■ TASK DETAILS:
Scan the records below for the line with "ws.foldl (fun s" and the line with "LDA (R273-R275). -/". Repeat those two lines and every line between them exactly, and nothing else.

■ RECORDS FOR THE TASK:
*** Block opens ***
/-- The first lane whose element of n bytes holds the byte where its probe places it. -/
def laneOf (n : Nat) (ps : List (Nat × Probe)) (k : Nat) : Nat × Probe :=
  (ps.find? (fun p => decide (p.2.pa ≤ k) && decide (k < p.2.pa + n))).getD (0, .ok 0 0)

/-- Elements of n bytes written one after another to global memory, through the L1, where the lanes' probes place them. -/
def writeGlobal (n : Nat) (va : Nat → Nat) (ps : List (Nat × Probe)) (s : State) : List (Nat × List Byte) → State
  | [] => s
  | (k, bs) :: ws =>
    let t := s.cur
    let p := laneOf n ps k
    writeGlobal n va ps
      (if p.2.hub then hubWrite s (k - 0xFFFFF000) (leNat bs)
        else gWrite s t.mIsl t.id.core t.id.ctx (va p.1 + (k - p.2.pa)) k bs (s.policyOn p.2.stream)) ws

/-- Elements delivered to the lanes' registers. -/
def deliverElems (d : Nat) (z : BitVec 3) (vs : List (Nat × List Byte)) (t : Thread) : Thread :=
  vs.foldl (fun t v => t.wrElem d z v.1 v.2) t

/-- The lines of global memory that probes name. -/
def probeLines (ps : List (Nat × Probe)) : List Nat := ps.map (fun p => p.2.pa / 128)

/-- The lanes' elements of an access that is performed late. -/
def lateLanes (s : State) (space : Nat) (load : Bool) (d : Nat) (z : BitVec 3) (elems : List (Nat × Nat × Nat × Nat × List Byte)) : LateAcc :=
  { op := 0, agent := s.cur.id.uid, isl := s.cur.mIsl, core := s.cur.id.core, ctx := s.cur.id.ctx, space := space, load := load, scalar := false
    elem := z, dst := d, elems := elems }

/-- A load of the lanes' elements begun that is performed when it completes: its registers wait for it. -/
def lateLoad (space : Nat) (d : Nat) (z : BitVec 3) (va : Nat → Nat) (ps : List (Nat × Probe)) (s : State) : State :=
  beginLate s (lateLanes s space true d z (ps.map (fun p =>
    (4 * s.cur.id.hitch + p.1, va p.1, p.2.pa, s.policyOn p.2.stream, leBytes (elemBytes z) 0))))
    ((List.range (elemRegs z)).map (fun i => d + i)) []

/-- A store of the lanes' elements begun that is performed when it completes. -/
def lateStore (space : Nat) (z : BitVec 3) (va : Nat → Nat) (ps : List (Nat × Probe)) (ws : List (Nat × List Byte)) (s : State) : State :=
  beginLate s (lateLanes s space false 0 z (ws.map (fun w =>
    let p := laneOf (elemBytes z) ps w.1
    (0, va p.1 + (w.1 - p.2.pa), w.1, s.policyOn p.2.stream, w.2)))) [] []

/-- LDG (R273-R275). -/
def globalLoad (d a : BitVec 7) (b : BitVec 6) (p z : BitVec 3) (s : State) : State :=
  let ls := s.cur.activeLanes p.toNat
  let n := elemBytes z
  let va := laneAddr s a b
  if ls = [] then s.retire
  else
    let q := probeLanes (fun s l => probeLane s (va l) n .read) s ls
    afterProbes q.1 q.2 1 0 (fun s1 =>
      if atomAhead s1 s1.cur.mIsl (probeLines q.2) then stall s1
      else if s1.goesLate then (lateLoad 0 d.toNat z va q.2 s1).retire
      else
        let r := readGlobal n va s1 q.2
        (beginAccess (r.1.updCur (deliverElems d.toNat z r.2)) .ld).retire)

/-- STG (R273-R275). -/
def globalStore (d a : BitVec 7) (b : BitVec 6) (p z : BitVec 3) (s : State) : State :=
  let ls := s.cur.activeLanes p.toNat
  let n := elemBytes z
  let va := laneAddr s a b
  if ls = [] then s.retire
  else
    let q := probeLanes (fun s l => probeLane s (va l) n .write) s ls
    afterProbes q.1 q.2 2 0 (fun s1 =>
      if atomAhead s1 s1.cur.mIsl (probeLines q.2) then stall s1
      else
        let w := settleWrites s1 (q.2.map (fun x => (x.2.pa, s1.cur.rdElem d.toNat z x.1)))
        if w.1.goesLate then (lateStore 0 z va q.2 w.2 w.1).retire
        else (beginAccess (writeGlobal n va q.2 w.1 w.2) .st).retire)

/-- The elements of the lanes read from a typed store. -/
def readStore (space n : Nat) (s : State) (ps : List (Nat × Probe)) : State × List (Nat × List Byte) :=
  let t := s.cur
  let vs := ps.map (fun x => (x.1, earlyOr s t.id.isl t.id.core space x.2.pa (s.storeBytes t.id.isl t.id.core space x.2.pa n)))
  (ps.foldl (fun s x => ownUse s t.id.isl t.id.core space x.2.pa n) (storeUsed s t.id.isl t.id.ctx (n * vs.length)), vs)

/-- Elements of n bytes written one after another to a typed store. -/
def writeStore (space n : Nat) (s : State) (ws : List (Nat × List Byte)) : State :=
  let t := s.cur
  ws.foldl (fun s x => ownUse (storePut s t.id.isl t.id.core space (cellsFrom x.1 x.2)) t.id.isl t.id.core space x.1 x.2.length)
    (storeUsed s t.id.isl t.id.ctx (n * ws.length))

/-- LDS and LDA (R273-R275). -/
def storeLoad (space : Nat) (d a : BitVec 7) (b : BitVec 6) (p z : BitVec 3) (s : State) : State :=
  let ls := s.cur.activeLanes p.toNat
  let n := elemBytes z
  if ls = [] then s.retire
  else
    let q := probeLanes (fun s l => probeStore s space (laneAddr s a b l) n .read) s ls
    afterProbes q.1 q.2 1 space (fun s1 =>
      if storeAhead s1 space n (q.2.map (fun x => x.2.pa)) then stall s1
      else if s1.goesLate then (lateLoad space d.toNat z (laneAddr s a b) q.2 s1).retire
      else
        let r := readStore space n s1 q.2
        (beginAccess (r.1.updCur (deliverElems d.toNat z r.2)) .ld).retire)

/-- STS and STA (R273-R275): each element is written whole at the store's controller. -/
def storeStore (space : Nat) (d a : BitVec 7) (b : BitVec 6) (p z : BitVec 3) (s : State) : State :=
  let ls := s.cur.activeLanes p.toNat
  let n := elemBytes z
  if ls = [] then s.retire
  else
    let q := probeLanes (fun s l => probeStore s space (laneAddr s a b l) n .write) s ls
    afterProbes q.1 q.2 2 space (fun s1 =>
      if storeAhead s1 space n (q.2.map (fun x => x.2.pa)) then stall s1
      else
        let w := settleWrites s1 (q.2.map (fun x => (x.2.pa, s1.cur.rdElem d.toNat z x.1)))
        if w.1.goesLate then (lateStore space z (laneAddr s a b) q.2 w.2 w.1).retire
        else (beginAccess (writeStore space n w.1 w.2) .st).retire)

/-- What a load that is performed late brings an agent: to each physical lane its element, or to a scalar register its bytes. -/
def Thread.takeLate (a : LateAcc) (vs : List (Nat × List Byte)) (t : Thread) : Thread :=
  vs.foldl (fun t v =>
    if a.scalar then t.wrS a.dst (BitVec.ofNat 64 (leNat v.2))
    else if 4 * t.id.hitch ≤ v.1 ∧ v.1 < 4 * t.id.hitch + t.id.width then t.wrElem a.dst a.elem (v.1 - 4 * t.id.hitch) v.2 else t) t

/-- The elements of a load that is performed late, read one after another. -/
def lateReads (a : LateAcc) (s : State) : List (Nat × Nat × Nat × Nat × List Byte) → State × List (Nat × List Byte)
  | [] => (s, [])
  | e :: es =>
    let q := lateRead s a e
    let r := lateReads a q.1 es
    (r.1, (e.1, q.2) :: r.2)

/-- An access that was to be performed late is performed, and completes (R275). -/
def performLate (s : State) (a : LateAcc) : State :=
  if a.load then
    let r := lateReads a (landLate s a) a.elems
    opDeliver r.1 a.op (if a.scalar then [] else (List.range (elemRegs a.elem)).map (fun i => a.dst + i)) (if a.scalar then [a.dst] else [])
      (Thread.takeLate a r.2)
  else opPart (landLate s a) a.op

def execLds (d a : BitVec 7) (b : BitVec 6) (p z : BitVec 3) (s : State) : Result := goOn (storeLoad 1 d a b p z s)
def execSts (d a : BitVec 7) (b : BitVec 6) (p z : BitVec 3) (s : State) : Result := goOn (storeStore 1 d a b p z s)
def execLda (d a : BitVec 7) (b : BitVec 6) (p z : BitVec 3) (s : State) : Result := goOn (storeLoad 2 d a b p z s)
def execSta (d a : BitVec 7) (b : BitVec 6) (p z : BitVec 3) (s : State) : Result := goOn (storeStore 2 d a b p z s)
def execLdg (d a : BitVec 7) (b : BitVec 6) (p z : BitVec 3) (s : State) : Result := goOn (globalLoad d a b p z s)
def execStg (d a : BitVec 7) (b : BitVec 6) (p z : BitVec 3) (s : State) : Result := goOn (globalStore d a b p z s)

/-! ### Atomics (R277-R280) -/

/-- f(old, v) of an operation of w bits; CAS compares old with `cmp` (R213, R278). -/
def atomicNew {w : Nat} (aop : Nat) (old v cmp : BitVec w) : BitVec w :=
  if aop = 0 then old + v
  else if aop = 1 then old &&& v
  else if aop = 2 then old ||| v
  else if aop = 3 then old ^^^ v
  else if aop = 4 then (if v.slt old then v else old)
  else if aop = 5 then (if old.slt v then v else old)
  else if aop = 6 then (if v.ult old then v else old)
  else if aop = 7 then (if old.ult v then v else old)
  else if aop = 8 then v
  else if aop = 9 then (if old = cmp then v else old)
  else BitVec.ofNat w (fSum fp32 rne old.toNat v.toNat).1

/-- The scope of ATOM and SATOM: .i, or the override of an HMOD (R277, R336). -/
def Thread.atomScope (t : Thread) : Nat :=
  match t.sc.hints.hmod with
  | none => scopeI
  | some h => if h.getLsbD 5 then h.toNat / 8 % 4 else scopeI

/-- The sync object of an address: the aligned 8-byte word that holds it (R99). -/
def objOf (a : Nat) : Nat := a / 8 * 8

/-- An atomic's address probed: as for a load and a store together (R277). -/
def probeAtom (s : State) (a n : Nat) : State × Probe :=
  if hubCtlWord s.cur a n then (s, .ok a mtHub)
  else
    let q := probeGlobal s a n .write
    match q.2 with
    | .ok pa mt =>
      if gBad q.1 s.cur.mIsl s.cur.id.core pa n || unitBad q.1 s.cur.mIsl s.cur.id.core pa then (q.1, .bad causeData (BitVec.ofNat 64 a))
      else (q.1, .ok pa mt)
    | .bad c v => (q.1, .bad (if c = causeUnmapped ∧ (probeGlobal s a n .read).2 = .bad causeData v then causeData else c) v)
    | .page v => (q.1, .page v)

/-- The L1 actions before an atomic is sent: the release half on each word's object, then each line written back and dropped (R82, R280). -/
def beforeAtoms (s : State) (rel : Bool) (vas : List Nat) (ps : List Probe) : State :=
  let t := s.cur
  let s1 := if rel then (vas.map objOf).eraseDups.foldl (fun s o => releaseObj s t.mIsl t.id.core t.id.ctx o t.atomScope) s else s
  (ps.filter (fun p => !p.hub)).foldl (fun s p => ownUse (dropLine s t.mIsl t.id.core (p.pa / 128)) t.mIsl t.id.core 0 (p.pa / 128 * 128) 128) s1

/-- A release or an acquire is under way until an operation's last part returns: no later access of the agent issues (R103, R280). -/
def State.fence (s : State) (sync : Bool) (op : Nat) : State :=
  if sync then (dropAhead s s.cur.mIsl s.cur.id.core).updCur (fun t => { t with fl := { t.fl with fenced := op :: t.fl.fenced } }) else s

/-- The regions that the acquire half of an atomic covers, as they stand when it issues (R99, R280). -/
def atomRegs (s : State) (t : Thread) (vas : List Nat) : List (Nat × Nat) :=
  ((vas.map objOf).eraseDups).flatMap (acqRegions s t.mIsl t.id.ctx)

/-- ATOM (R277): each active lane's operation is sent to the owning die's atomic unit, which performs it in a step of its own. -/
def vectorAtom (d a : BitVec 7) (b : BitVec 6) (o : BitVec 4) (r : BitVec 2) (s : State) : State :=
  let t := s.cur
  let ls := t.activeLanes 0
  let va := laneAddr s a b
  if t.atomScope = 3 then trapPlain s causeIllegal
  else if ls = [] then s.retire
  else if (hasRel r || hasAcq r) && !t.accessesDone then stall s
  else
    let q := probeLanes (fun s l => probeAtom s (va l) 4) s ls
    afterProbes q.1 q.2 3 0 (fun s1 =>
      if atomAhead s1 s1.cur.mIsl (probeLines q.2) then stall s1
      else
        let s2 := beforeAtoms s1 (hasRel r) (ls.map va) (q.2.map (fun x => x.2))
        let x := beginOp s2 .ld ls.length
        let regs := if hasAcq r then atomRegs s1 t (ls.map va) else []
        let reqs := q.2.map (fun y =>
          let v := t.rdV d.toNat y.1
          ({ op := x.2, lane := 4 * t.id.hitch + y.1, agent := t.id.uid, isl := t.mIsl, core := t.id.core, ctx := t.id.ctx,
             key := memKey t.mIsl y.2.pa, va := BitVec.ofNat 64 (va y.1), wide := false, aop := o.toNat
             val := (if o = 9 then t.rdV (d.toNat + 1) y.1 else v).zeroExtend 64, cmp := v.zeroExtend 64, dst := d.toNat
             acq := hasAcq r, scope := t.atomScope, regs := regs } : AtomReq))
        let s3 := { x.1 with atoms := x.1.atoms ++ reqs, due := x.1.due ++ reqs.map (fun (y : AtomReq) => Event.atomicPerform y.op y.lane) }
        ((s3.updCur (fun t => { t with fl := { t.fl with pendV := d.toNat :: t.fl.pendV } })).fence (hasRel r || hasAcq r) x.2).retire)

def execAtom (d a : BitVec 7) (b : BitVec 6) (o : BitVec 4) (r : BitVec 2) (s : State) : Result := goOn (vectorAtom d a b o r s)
*** Block closes ***
■ OUTPUT OF THE EXERCISE:
  ws.foldl (fun s x => ownUse (storePut s t.id.isl t.id.core space (cellsFrom x.1 x.2)) t.id.isl t.id.core space x.1 x.2.length)
    (storeUsed s t.id.isl t.id.ctx (n * ws.length))

/-- LDS and LDA (R273-R275). -/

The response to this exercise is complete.